The Last Journey of Chiron Baxter
by Ada Fetters
Table of Contents parts: 1, 2, 3 |
conclusion
Madeline strode across the grass, disturbing clouds of dandelions. She’d traded her white dress for jeans and thick-soled boots with flowers stamped into the leather. A blinking cybernetic band held her wiry curls out of her face. She held my Chronochassis with the chain looped around her wrist.
“I’ve got it!” Her smile changed her face nearly as much as her glasses had done.
I started to thank her, but she shook her head. “I knew the first one didn’t work. Nobody acted like they did in the books.” “You didn’t want to be dragged into that kind of story any more than I ever do. It was no fun, and it wasn’t what I really wanted.” She glared at the house with the pink bicycle parked against it. When she wrinkled her nose, her heavy glasses slid down her face. She shoved them back up using her whole hand. The gesture made her look twelve instead of twenty.
Apparently, Madeline did not want to have lines fed to her any more than I did. I held out my good hand. The air itself seemed to grind against my broken arm, but I was sure that once I had my Chronochassis I would feel better.

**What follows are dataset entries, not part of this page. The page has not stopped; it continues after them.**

-- ==== Sys2Proof/Laws/State.lean ====
section
/-!
SUPPORT. What each update of one part of the state leaves of every part, and what it makes of its own.
-/
namespace Sys2Proof.Machine

theorem State.reg_congr {s t : State} (h : t.regs = s.regs) (p : Page) (o : Nat) : t.reg p o = s.reg p o := by
  unfold State.reg; rw [h]

theorem State.fget_congr {s t : State} (h : t.regs = s.regs) (p : Page) (f : Fld) (i : Nat) : t.fget p f i = s.fget p f i := by
  unfold State.fget; rw [State.reg_congr h]

theorem State.flag_congr {s t : State} (h : t.regs = s.regs) (p : Page) (f : Fld) (i : Nat) : t.flag p f i = s.flag p f i := by
  unfold State.flag; rw [State.fget_congr h]

theorem State.cget_congr {s t : State} (h : t.ctrs = s.ctrs) (p : Page) (f : Fld) (i : Nat) : t.cget p f i = s.cget p f i := by
  unfold State.cget; rw [h]

variable (s : State)

theorem State.put_regs_pending (v : Sparse Word) : ({ s with regs := v } : State).pending = s.pending := rfl
theorem State.put_regs_out (v : Sparse Word) : ({ s with regs := v } : State).out = s.out := rfl
theorem State.put_regs_free (v : Sparse Word) : ({ s with regs := v } : State).free = s.free := rfl
theorem State.put_regs_pins (v : Sparse Word) : ({ s with regs := v } : State).pins = s.pins := rfl
theorem State.put_regs_otp (v : Sparse Word) : ({ s with regs := v } : State).otp = s.otp := rfl
theorem State.put_regs_ctrs (v : Sparse Word) : ({ s with regs := v } : State).ctrs = s.ctrs := rfl
theorem State.put_regs_latch (v : Sparse Word) : ({ s with regs := v } : State).latch = s.latch := rfl
theorem State.put_regs_locks (v : Sparse Word) : ({ s with regs := v } : State).locks = s.locks := rfl
theorem State.put_regs_boot (v : Sparse Word) : ({ s with regs := v } : State).boot = s.boot := rfl
theorem State.put_regs_failed (v : Sparse Word) : ({ s with regs := v } : State).failed = s.failed := rfl
theorem State.put_regs_resetting (v : Sparse Word) : ({ s with regs := v } : State).resetting = s.resetting := rfl
theorem State.put_regs_wearBase (v : Sparse Word) : ({ s with regs := v } : State).wearBase = s.wearBase := rfl
theorem State.put_regs_lanes (v : Sparse Word) : ({ s with regs := v } : State).lanes = s.lanes := rfl
theorem State.put_regs_links (v : Sparse Word) : ({ s with regs := v } : State).links = s.links := rfl
theorem State.put_regs_tabs (v : Sparse Word) : ({ s with regs := v } : State).tabs = s.tabs := rfl
theorem State.put_regs_qdr (v : Sparse Word) : ({ s with regs := v } : State).qdr = s.qdr := rfl
theorem State.put_regs_qdrBusy (v : Sparse Word) : ({ s with regs := v } : State).qdrBusy = s.qdrBusy := rfl
theorem State.put_regs_clss (v : Sparse Word) : ({ s with regs := v } : State).clss = s.clss := rfl
theorem State.put_regs_frames (v : Sparse Word) : ({ s with regs := v } : State).frames = s.frames := rfl
theorem State.put_regs_nextFrame (v : Sparse Word) : ({ s with regs := v } : State).nextFrame = s.nextFrame := rfl
theorem State.put_regs_slices (v : Sparse Word) : ({ s with regs := v } : State).slices = s.slices := rfl
theorem State.put_regs_ports (v : Sparse Word) : ({ s with regs := v } : State).ports = s.ports := rfl
theorem State.put_regs_lrns (v : Sparse Word) : ({ s with regs := v } : State).lrns = s.lrns := rfl
theorem State.put_regs_keels (v : Sparse Word) : ({ s with regs := v } : State).keels = s.keels := rfl
theorem State.put_regs_stalls (v : Sparse Word) : ({ s with regs := v } : State).stalls = s.stalls := rfl
theorem State.put_regs_bufs (v : Sparse Word) : ({ s with regs := v } : State).bufs = s.bufs := rfl
theorem State.put_regs_mcs (v : Sparse Word) : ({ s with regs := v } : State).mcs = s.mcs := rfl
theorem State.put_regs_queues (v : Sparse Word) : ({ s with regs := v } : State).queues = s.queues := rfl
theorem State.put_regs_times (v : Sparse Word) : ({ s with regs := v } : State).times = s.times := rfl
theorem State.put_regs_accts (v : Sparse Word) : ({ s with regs := v } : State).accts = s.accts := rfl
theorem State.put_regs_tels (v : Sparse Word) : ({ s with regs := v } : State).tels = s.tels := rfl
theorem State.put_regs_dumps (v : Sparse Word) : ({ s with regs := v } : State).dumps = s.dumps := rfl
theorem State.put_regs_admits (v : Sparse Word) : ({ s with regs := v } : State).admits = s.admits := rfl
theorem State.put_regs_ciphers (v : Sparse Word) : ({ s with regs := v } : State).ciphers = s.ciphers := rfl
theorem State.put_regs_msecs (v : Sparse Word) : ({ s with regs := v } : State).msecs = s.msecs := rfl
theorem State.put_regs_hosts (v : Sparse Word) : ({ s with regs := v } : State).hosts = s.hosts := rfl
theorem State.put_regs_coxs (v : Sparse Word) : ({ s with regs := v } : State).coxs = s.coxs := rfl
theorem State.put_regs_css (v : Sparse Word) : ({ s with regs := v } : State).css = s.css := rfl
theorem State.put_regs_test (v : Sparse Word) : ({ s with regs := v } : State).test = s.test := rfl

theorem State.put_ctrs_pending (v : Sparse DWord) : ({ s with ctrs := v } : State).pending = s.pending := rfl
theorem State.put_ctrs_out (v : Sparse DWord) : ({ s with ctrs := v } : State).out = s.out := rfl
theorem State.put_ctrs_free (v : Sparse DWord) : ({ s with ctrs := v } : State).free = s.free := rfl
theorem State.put_ctrs_pins (v : Sparse DWord) : ({ s with ctrs := v } : State).pins = s.pins := rfl
theorem State.put_ctrs_otp (v : Sparse DWord) : ({ s with ctrs := v } : State).otp = s.otp := rfl
theorem State.put_ctrs_regs (v : Sparse DWord) : ({ s with ctrs := v } : State).regs = s.regs := rfl
theorem State.put_ctrs_latch (v : Sparse DWord) : ({ s with ctrs := v } : State).latch = s.latch := rfl
theorem State.put_ctrs_locks (v : Sparse DWord) : ({ s with ctrs := v } : State).locks = s.locks := rfl
theorem State.put_ctrs_boot (v : Sparse DWord) : ({ s with ctrs := v } : State).boot = s.boot := rfl
theorem State.put_ctrs_failed (v : Sparse DWord) : ({ s with ctrs := v } : State).failed = s.failed := rfl
theorem State.put_ctrs_resetting (v : Sparse DWord) : ({ s with ctrs := v } : State).resetting = s.resetting := rfl
theorem State.put_ctrs_wearBase (v : Sparse DWord) : ({ s with ctrs := v } : State).wearBase = s.wearBase := rfl
theorem State.put_ctrs_lanes (v : Sparse DWord) : ({ s with ctrs := v } : State).lanes = s.lanes := rfl
theorem State.put_ctrs_links (v : Sparse DWord) : ({ s with ctrs := v } : State).links = s.links := rfl
theorem State.put_ctrs_tabs (v : Sparse DWord) : ({ s with ctrs := v } : State).tabs = s.tabs := rfl
theorem State.put_ctrs_qdr (v : Sparse DWord) : ({ s with ctrs := v } : State).qdr = s.qdr := rfl
theorem State.put_ctrs_qdrBusy (v : Sparse DWord) : ({ s with ctrs := v } : State).qdrBusy = s.qdrBusy := rfl
theorem State.put_ctrs_clss (v : Sparse DWord) : ({ s with ctrs := v } : State).clss = s.clss := rfl
theorem State.put_ctrs_frames (v : Sparse DWord) : ({ s with ctrs := v } : State).frames = s.frames := rfl
theorem State.put_ctrs_nextFrame (v : Sparse DWord) : ({ s with ctrs := v } : State).nextFrame = s.nextFrame := rfl
theorem State.put_ctrs_slices (v : Sparse DWord) : ({ s with ctrs := v } : State).slices = s.slices := rfl
theorem State.put_ctrs_ports (v : Sparse DWord) : ({ s with ctrs := v } : State).ports = s.ports := rfl
theorem State.put_ctrs_lrns (v : Sparse DWord) : ({ s with ctrs := v } : State).lrns = s.lrns := rfl
theorem State.put_ctrs_keels (v : Sparse DWord) : ({ s with ctrs := v } : State).keels = s.keels := rfl
theorem State.put_ctrs_stalls (v : Sparse DWord) : ({ s with ctrs := v } : State).stalls = s.stalls := rfl
theorem State.put_ctrs_bufs (v : Sparse DWord) : ({ s with ctrs := v } : State).bufs = s.bufs := rfl
theorem State.put_ctrs_mcs (v : Sparse DWord) : ({ s with ctrs := v } : State).mcs = s.mcs := rfl
theorem State.put_ctrs_queues (v : Sparse DWord) : ({ s with ctrs := v } : State).queues = s.queues := rfl
theorem State.put_ctrs_times (v : Sparse DWord) : ({ s with ctrs := v } : State).times = s.times := rfl
theorem State.put_ctrs_accts (v : Sparse DWord) : ({ s with ctrs := v } : State).accts = s.accts := rfl
theorem State.put_ctrs_tels (v : Sparse DWord) : ({ s with ctrs := v } : State).tels = s.tels := rfl
theorem State.put_ctrs_dumps (v : Sparse DWord) : ({ s with ctrs := v } : State).dumps = s.dumps := rfl
theorem State.put_ctrs_admits (v : Sparse DWord) : ({ s with ctrs := v } : State).admits = s.admits := rfl
theorem State.put_ctrs_ciphers (v : Sparse DWord) : ({ s with ctrs := v } : State).ciphers = s.ciphers := rfl
theorem State.put_ctrs_msecs (v : Sparse DWord) : ({ s with ctrs := v } : State).msecs = s.msecs := rfl
theorem State.put_ctrs_hosts (v : Sparse DWord) : ({ s with ctrs := v } : State).hosts = s.hosts := rfl
theorem State.put_ctrs_coxs (v : Sparse DWord) : ({ s with ctrs := v } : State).coxs = s.coxs := rfl
theorem State.put_ctrs_css (v : Sparse DWord) : ({ s with ctrs := v } : State).css = s.css := rfl
theorem State.put_ctrs_test (v : Sparse DWord) : ({ s with ctrs := v } : State).test = s.test := rfl

/-! `bset` -/
@[simp] theorem State.bset_pending (p : Page) (f : Fld) (b : Bool) (i : Nat) : (s.bset p f b i).pending = s.pending := State.put_regs_pending ..
@[simp] theorem State.bset_out (p : Page) (f : Fld) (b : Bool) (i : Nat) : (s.bset p f b i).out = s.out := State.put_regs_out ..
@[simp] theorem State.bset_free (p : Page) (f : Fld) (b : Bool) (i : Nat) : (s.bset p f b i).free = s.free := State.put_regs_free ..
@[simp] theorem State.bset_pins (p : Page) (f : Fld) (b : Bool) (i : Nat) : (s.bset p f b i).pins = s.pins := State.put_regs_pins ..
@[simp] theorem State.bset_otp (p : Page) (f : Fld) (b : Bool) (i : Nat) : (s.bset p f b i).otp = s.otp := State.put_regs_otp ..
@[simp] theorem State.bset_ctrs (p : Page) (f : Fld) (b : Bool) (i : Nat) : (s.bset p f b i).ctrs = s.ctrs := State.put_regs_ctrs ..
@[simp] theorem State.bset_latch (p : Page) (f : Fld) (b : Bool) (i : Nat) : (s.bset p f b i).latch = s.latch := State.put_regs_latch ..
@[simp] theorem State.bset_locks (p : Page) (f : Fld) (b : Bool) (i : Nat) : (s.bset p f b i).locks = s.locks := State.put_regs_locks ..
@[simp] theorem State.bset_boot (p : Page) (f : Fld) (b : Bool) (i : Nat) : (s.bset p f b i).boot = s.boot := State.put_regs_boot ..
@[simp] theorem State.bset_failed (p : Page) (f : Fld) (b : Bool) (i : Nat) : (s.bset p f b i).failed = s.failed := State.put_regs_failed ..
@[simp] theorem State.bset_resetting (p : Page) (f : Fld) (b : Bool) (i : Nat) : (s.bset p f b i).resetting = s.resetting := State.put_regs_resetting ..
@[simp] theorem State.bset_wearBase (p : Page) (f : Fld) (b : Bool) (i : Nat) : (s.bset p f b i).wearBase = s.wearBase := State.put_regs_wearBase ..
@[simp] theorem State.bset_lanes (p : Page) (f : Fld) (b : Bool) (i : Nat) : (s.bset p f b i).lanes = s.lanes := State.put_regs_lanes ..
@[simp] theorem State.bset_links (p : Page) (f : Fld) (b : Bool) (i : Nat) : (s.bset p f b i).links = s.links := State.put_regs_links ..
@[simp] theorem State.bset_tabs (p : Page) (f : Fld) (b : Bool) (i : Nat) : (s.bset p f b i).tabs = s.tabs := State.put_regs_tabs ..
@[simp] theorem State.bset_qdr (p : Page) (f : Fld) (b : Bool) (i : Nat) : (s.bset p f b i).qdr = s.qdr := State.put_regs_qdr ..
@[simp] theorem State.bset_qdrBusy (p : Page) (f : Fld) (b : Bool) (i : Nat) : (s.bset p f b i).qdrBusy = s.qdrBusy := State.put_regs_qdrBusy ..
@[simp] theorem State.bset_clss (p : Page) (f : Fld) (b : Bool) (i : Nat) : (s.bset p f b i).clss = s.clss := State.put_regs_clss ..
@[simp] theorem State.bset_frames (p : Page) (f : Fld) (b : Bool) (i : Nat) : (s.bset p f b i).frames = s.frames := State.put_regs_frames ..
@[simp] theorem State.bset_nextFrame (p : Page) (f : Fld) (b : Bool) (i : Nat) : (s.bset p f b i).nextFrame = s.nextFrame := State.put_regs_nextFrame ..
@[simp] theorem State.bset_slices (p : Page) (f : Fld) (b : Bool) (i : Nat) : (s.bset p f b i).slices = s.slices := State.put_regs_slices ..
@[simp] theorem State.bset_ports (p : Page) (f : Fld) (b : Bool) (i : Nat) : (s.bset p f b i).ports = s.ports := State.put_regs_ports ..
@[simp] theorem State.bset_lrns (p : Page) (f : Fld) (b : Bool) (i : Nat) : (s.bset p f b i).lrns = s.lrns := State.put_regs_lrns ..
@[simp] theorem State.bset_keels (p : Page) (f : Fld) (b : Bool) (i : Nat) : (s.bset p f b i).keels = s.keels := State.put_regs_keels ..
@[simp] theorem State.bset_stalls (p : Page) (f : Fld) (b : Bool) (i : Nat) : (s.bset p f b i).stalls = s.stalls := State.put_regs_stalls ..
@[simp] theorem State.bset_bufs (p : Page) (f : Fld) (b : Bool) (i : Nat) : (s.bset p f b i).bufs = s.bufs := State.put_regs_bufs ..
@[simp] theorem State.bset_mcs (p : Page) (f : Fld) (b : Bool) (i : Nat) : (s.bset p f b i).mcs = s.mcs := State.put_regs_mcs ..
@[simp] theorem State.bset_queues (p : Page) (f : Fld) (b : Bool) (i : Nat) : (s.bset p f b i).queues = s.queues := State.put_regs_queues ..
@[simp] theorem State.bset_times (p : Page) (f : Fld) (b : Bool) (i : Nat) : (s.bset p f b i).times = s.times := State.put_regs_times ..
@[simp] theorem State.bset_accts (p : Page) (f : Fld) (b : Bool) (i : Nat) : (s.bset p f b i).accts = s.accts := State.put_regs_accts ..
@[simp] theorem State.bset_tels (p : Page) (f : Fld) (b : Bool) (i : Nat) : (s.bset p f b i).tels = s.tels := State.put_regs_tels ..
@[simp] theorem State.bset_dumps (p : Page) (f : Fld) (b : Bool) (i : Nat) : (s.bset p f b i).dumps = s.dumps := State.put_regs_dumps ..
@[simp] theorem State.bset_admits (p : Page) (f : Fld) (b : Bool) (i : Nat) : (s.bset p f b i).admits = s.admits := State.put_regs_admits ..
@[simp] theorem State.bset_ciphers (p : Page) (f : Fld) (b : Bool) (i : Nat) : (s.bset p f b i).ciphers = s.ciphers := State.put_regs_ciphers ..
@[simp] theorem State.bset_msecs (p : Page) (f : Fld) (b : Bool) (i : Nat) : (s.bset p f b i).msecs = s.msecs := State.put_regs_msecs ..
@[simp] theorem State.bset_hosts (p : Page) (f : Fld) (b : Bool) (i : Nat) : (s.bset p f b i).hosts = s.hosts := State.put_regs_hosts ..
@[simp] theorem State.bset_coxs (p : Page) (f : Fld) (b : Bool) (i : Nat) : (s.bset p f b i).coxs = s.coxs := State.put_regs_coxs ..
@[simp] theorem State.bset_css (p : Page) (f : Fld) (b : Bool) (i : Nat) : (s.bset p f b i).css = s.css := State.put_regs_css ..
@[simp] theorem State.bset_test (p : Page) (f : Fld) (b : Bool) (i : Nat) : (s.bset p f b i).test = s.test := State.put_regs_test ..
@[simp] theorem State.bset_cget (p : Page) (f : Fld) (b : Bool) (i : Nat) (p' : Page) (f' : Fld) (i' : Nat) : (s.bset p f b i).cget p' f' i' = s.cget p' f' i' :=
  State.cget_congr (State.bset_ctrs s p f b i) ..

“If you want this, you’ll have to catch me.” Madeline slid the ten points of the Chronochassis past one another along their grooves as if she’d seen it done a hundred times before. As soon as I realized what was happening, I drew my feet under me and used my good arm to steady myself as I lurched upright. Too late. The Chronochassis enveloped Madeline in its blaze, then burned out of existence with a snap that hit my nerve-endings rather than my ears. Blue spots floated in front of my eyes.
She had not offered me a way out. In this, she reminded me of Aroyo Ira: anyone worthy of pursuing her would find his own way through space and time. Fortunately, I understood the object of the game. Skipping to the end instead of following her trail from place to place was a risk I would not have taken with Aroyo Ira, but Madeline was still young. She did not have his subtlety. I turned my back on the row of houses and walked through the strip of dandelions, into the deep shade beneath the underpass.

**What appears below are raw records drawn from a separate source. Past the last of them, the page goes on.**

/-- A word that neither commits nor ends the routine leaves the routine in its context. -/
theorem State.ctx_aluStep (hl : r.latch = some l) (hc : mwCommit w = false) (hf : mwFlow w ≠ 6) :
    ∃ hi clash, (s.aluStep e k w r).ctx e k = some (r.afterWord w l hi clash) := by
  refine ⟨(s.draw 64).1, ((s.draw 64).2.draw 64).1, ?_⟩
  simp [State.aluStep, hl, hc, hf, Routine.afterWord]

/-- The ALU command of the operation that an issued word names completes the word. -/
theorem State.alu_of_issued (hr : s.ctx e k = some r) (hl : r.latch = some l) (hw : r.lockWait = none)
    (hc : r.committing = false) (hop : mwAlu (s.wordAt (e / 16) r.pc) = op) :
    s.alu op e k ft = s.aluStep e k (s.wordAt (e / 16) r.pc) r := by
  simp [State.alu, hr, hl, hw, hc, hop]

end Word

/-! ### What the command of a word leaves in its context (R187, R189, R191) -/

/-- What a command `c` that completes the word `w` with the value `v` leaves in context `k` of engine `e`: DST is `v`, the
flags are those of `v`, and every other register stays. -/
def WritesValue (s : State) (e k : Nat) (r : Routine) (l : Latch) (w : Nat) (c : Instr) (v : DWord) : Prop :=
  ∃ t r', exec c s = .next t ∧ t.ctx e k = some r' ∧ (∀ i, r'.reg i = if i = mwDst w ∧ i ≠ 0 then v else r.reg i) ∧
    r'.z = decide (v = 0) ∧ r'.n = v.msb ∧ r'.hit = r.hit ∧ r'.pc = followAddr w l (decide (v = 0)) v.msb

section Word

variable {s : State} {e k op : Nat} {ft : EccErr} {r : Routine} {l : Latch} {w : Nat} {v hi clash : DWord} {c : Instr}
  (hr : s.ctx e k = some r) (hl : r.latch = some l) (hlock : r.lockWait = none) (hcommit : r.committing = false)
  (hw : s.wordAt (e / 16) r.pc = w) (hplain : mwCommit w = false) (hflow : mwFlow w ≠ 6)
  (hexec : exec c s = .next (s.alu op e k ft)) (hop : mwAlu w = op)

include hr hl hlock hcommit hw hplain hflow hexec hop

theorem exec_alu_completes : ∃ t hi clash, exec c s = .next t ∧ t.ctx e k = some (r.afterWord w l hi clash) := by
  subst hw
  obtain ⟨hi, clash, hctx⟩ := State.ctx_aluStep (s := s) (e := e) (k := k) hl hplain hflow
  exact ⟨_, hi, clash, by rw [hexec, State.alu_of_issued hr hl hlock hcommit hop], hctx⟩

theorem exec_alu_writes (hp : r.pend = []) (hd : ¬ ((mwMem w = 1 ∨ mwMem w = 3) ∧ mwDst w = mwMemReg w)) (h0 : op ≠ 0)
    (hv : ∀ hi, aluResult op l hi = (v, true)) : WritesValue s e k r l w c v := by
  obtain ⟨t, hi, clash, ht, hctx⟩ := exec_alu_completes hr hl hlock hcommit hw hplain hflow hexec hop
  subst hop
  refine ⟨t, _, ht, hctx, ?_⟩
  obtain ⟨g, hg⟩ := Routine.setReg_eq { r with z := decide (v = 0), n := v.msb } (mwDst w) v
  have hreg := Routine.reg_setReg { r with z := decide (v = 0), n := v.msb } (mwDst w) v
  rw [Routine.afterWord, Routine.aluWrite_value h0 (hv hi) hp hd]
  rw [hg] at hreg ⊢
  exact ⟨hreg, rfl, rfl, rfl, Routine.following_of_flags _ _ h0⟩

theorem exec_alu_compares (h0 : op ≠ 0) (hv : ∀ hi, aluResult op l hi = (v, false)) :
    ∃ t r', exec c s = .next t ∧ t.ctx e k = some r' ∧ (∀ i, r'.reg i = r.reg i) ∧
      r'.z = decide (v = 0) ∧ r'.n = v.msb ∧ r'.pc = followAddr w l (decide (v = 0)) v.msb := by
  obtain ⟨t, hi, clash, ht, hctx⟩ := exec_alu_completes hr hl hlock hcommit hw hplain hflow hexec hop
  subst hop
  refine ⟨t, _, ht, hctx, ?_⟩
  rw [Routine.afterWord, Routine.aluWrite_flags h0 (hv hi)]
  exact ⟨fun _ => rfl, rfl, rfl, Routine.following_of_flags _ _ h0⟩

theorem exec_alu_nop (h0 : op = 0) :
    ∃ t r', exec c s = .next t ∧ t.ctx e k = some r' ∧ (∀ i, r'.reg i = r.reg i) ∧ r'.z = r.z ∧ r'.n = r.n ∧
      r'.pc = if (mwFlow w = 4 ∧ l.hit = true) ∨ (mwFlow w = 5 ∧ l.hit = false) then mwBtarget w else mwNext w := by
  obtain ⟨t, hi, clash, ht, hctx⟩ := exec_alu_completes hr hl hlock hcommit hw hplain hflow hexec hop
  subst hop
  refine ⟨t, _, ht, hctx, ?_⟩
  rw [Routine.afterWord, Routine.aluWrite_nop h0]
  exact ⟨fun _ => rfl, rfl, rfl, Routine.following_of_nop _ _ h0⟩

end Word

/-- Settles O33, from the value of each operation and what a word that writes, compares or does nothing leaves. -/
theorem aluOperationsCompute : Obligations.AluOperationsCompute := by
  intro s e k ft r l hr hl hlock hcommit hp w hplain hflow hd next p n writes
  have value {op : Nat} {c : Instr} {v : DWord} (hexec : exec c s = .next (s.alu op e k ft)) (h0 : op ≠ 0)
      (hv : ∀ hi, aluResult op l hi = (v, true)) (hop : mwAlu w = op) : writes c v :=
    exec_alu_writes hr hl hlock hcommit rfl hplain hflow hexec hop hp hd h0 hv
  refine ⟨?nop, ?mov, ?add, ?sub, ?and, ?or, ?xor, ?shl, ?shr, ?sar, ?cmp, ?min, ?max, ?ext, ?ins, ?mul, ?crc⟩
  case nop => exact fun hop => exec_alu_nop hr hl hlock hcommit rfl hplain hflow rfl hop rfl
  case mov | add | sub | and | or | xor | shl | shr | sar | min | max | mul | crc =>
    exact value rfl (by decide) (fun _ => rfl)
  case cmp =>
    intro hop
    obtain ⟨t, r', ht, hctx, hreg, hz, hn, hpc⟩ :=
      exec_alu_compares (c := .aluCmp e k ft) hr hl hlock hcommit rfl hplain hflow rfl hop (by decide) (fun _ => rfl)
    simp only [sub_eq_zero] at hz hpc
    exact ⟨t, r', ht, hctx, hreg, hz, hn, hpc⟩
  case ext => exact fun hop hin => value rfl (by decide) (fun hi => aluResult_ext hi hin) hop
  case ins => exact value rfl (by decide) (aluResult_ins l)

/-! ### Dispatch (R182-R184) -/

section Dispatch

variable {s : State} {sl : Slice} {u e k : Nat} {f : Frm} {x : Routine}
  (hhead : (s.startEvent sl.val).headFrm sl.val = some (u, f)) (hrun : (s.startEvent sl.val).csStarts sl.val = true)

include hhead hrun

theorem exec_engineDispatch_places (hplace : (s.startEvent sl.val).placeCtx sl.val = some (e, k)) :
    exec (.engineDispatch sl) s = .next ((s.startEvent sl.val).startRoutine sl.val e k u) := by
  change execEngineDispatch sl s = _
  simp only [execEngineDispatch, hhead, if_pos hrun, hplace]

theorem exec_engineDispatch_preempts (hplace : (s.startEvent sl.val).placeCtx sl.val = none)
    (hvictim : (s.startEvent sl.val).victim sl.val ((s.startEvent sl.val).urgency sl.val f.tc) = some (e, k, x)) :
    exec (.engineDispatch sl) s =
      .next (((s.startEvent sl.val).abandon e k (some 2) none).startRoutine sl.val e k u) := by
  change execEngineDispatch sl s = _
  simp only [execEngineDispatch, hhead, if_pos hrun, hplace, hvictim]

end Dispatch

/-! ### Data and locks (R190, R202) -/

/-- Data that arrives for a pending read is written to its registers, and the read ends. -/
theorem exec_memReadReturn_data {s u : State} {e : Engine} {k reg : Fin 32} {rep : ReadReport} {r : Routine} {p : Pending}
    {v : Nat} {hit : Option Bool} (hr : s.ctx e.val k.val = some r) (hp : r.pend.find? (fun p => p.reg = reg.val) = some p)
    (ha : (s.markBad (e.val / 16) rep.bad).arrive e.val k.val r p rep = (.data v hit, u)) :
    exec (.memReadReturn e k reg rep) s = .next (u.setCtx e.val k.val
      (some { r.setRegs p.reg p.count v with pend := r.pend.erase p, hit := hit.getD (r.setRegs p.reg p.count v).hit })) := by
  change execMemReadReturn e k reg rep s = _
  simp only [execMemReadReturn, hr, hp, ha]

The story before me unfurled into machinations explained by both sides as I walked past them. Dexterous and sinister figures materialized among the concrete pillars. They plucked at my clothes. “Baxter! Your help is urgently needed to solve a pre-murder! Hurry, you must go—”
I held up my hand for silence and directed their attention to the nefarious butler. I was aware of the arc of the story the way a navigator is aware of the planet’s curve even when his eyes show him a jigsaw line of earth and sky. This world was familiar to me now that I knew what I was supposed to see.
Agents from both sides of the story were puzzled by my actions, but there was no way I could explain the situation to them. Interfering with the plot had already proven dangerous to life and limb.
* * *
I moved through a sketched outline of my universe via dusty roads, space hulks, networks of underground tunnels and puzzles that required temporal gymnastics. All this took place in the time it took to cross under the highway and through a strip of tall grass to a bespectacled twelve-year-old girl named Madeline who sat cross-legged under a pine tree with a notebook on her knee.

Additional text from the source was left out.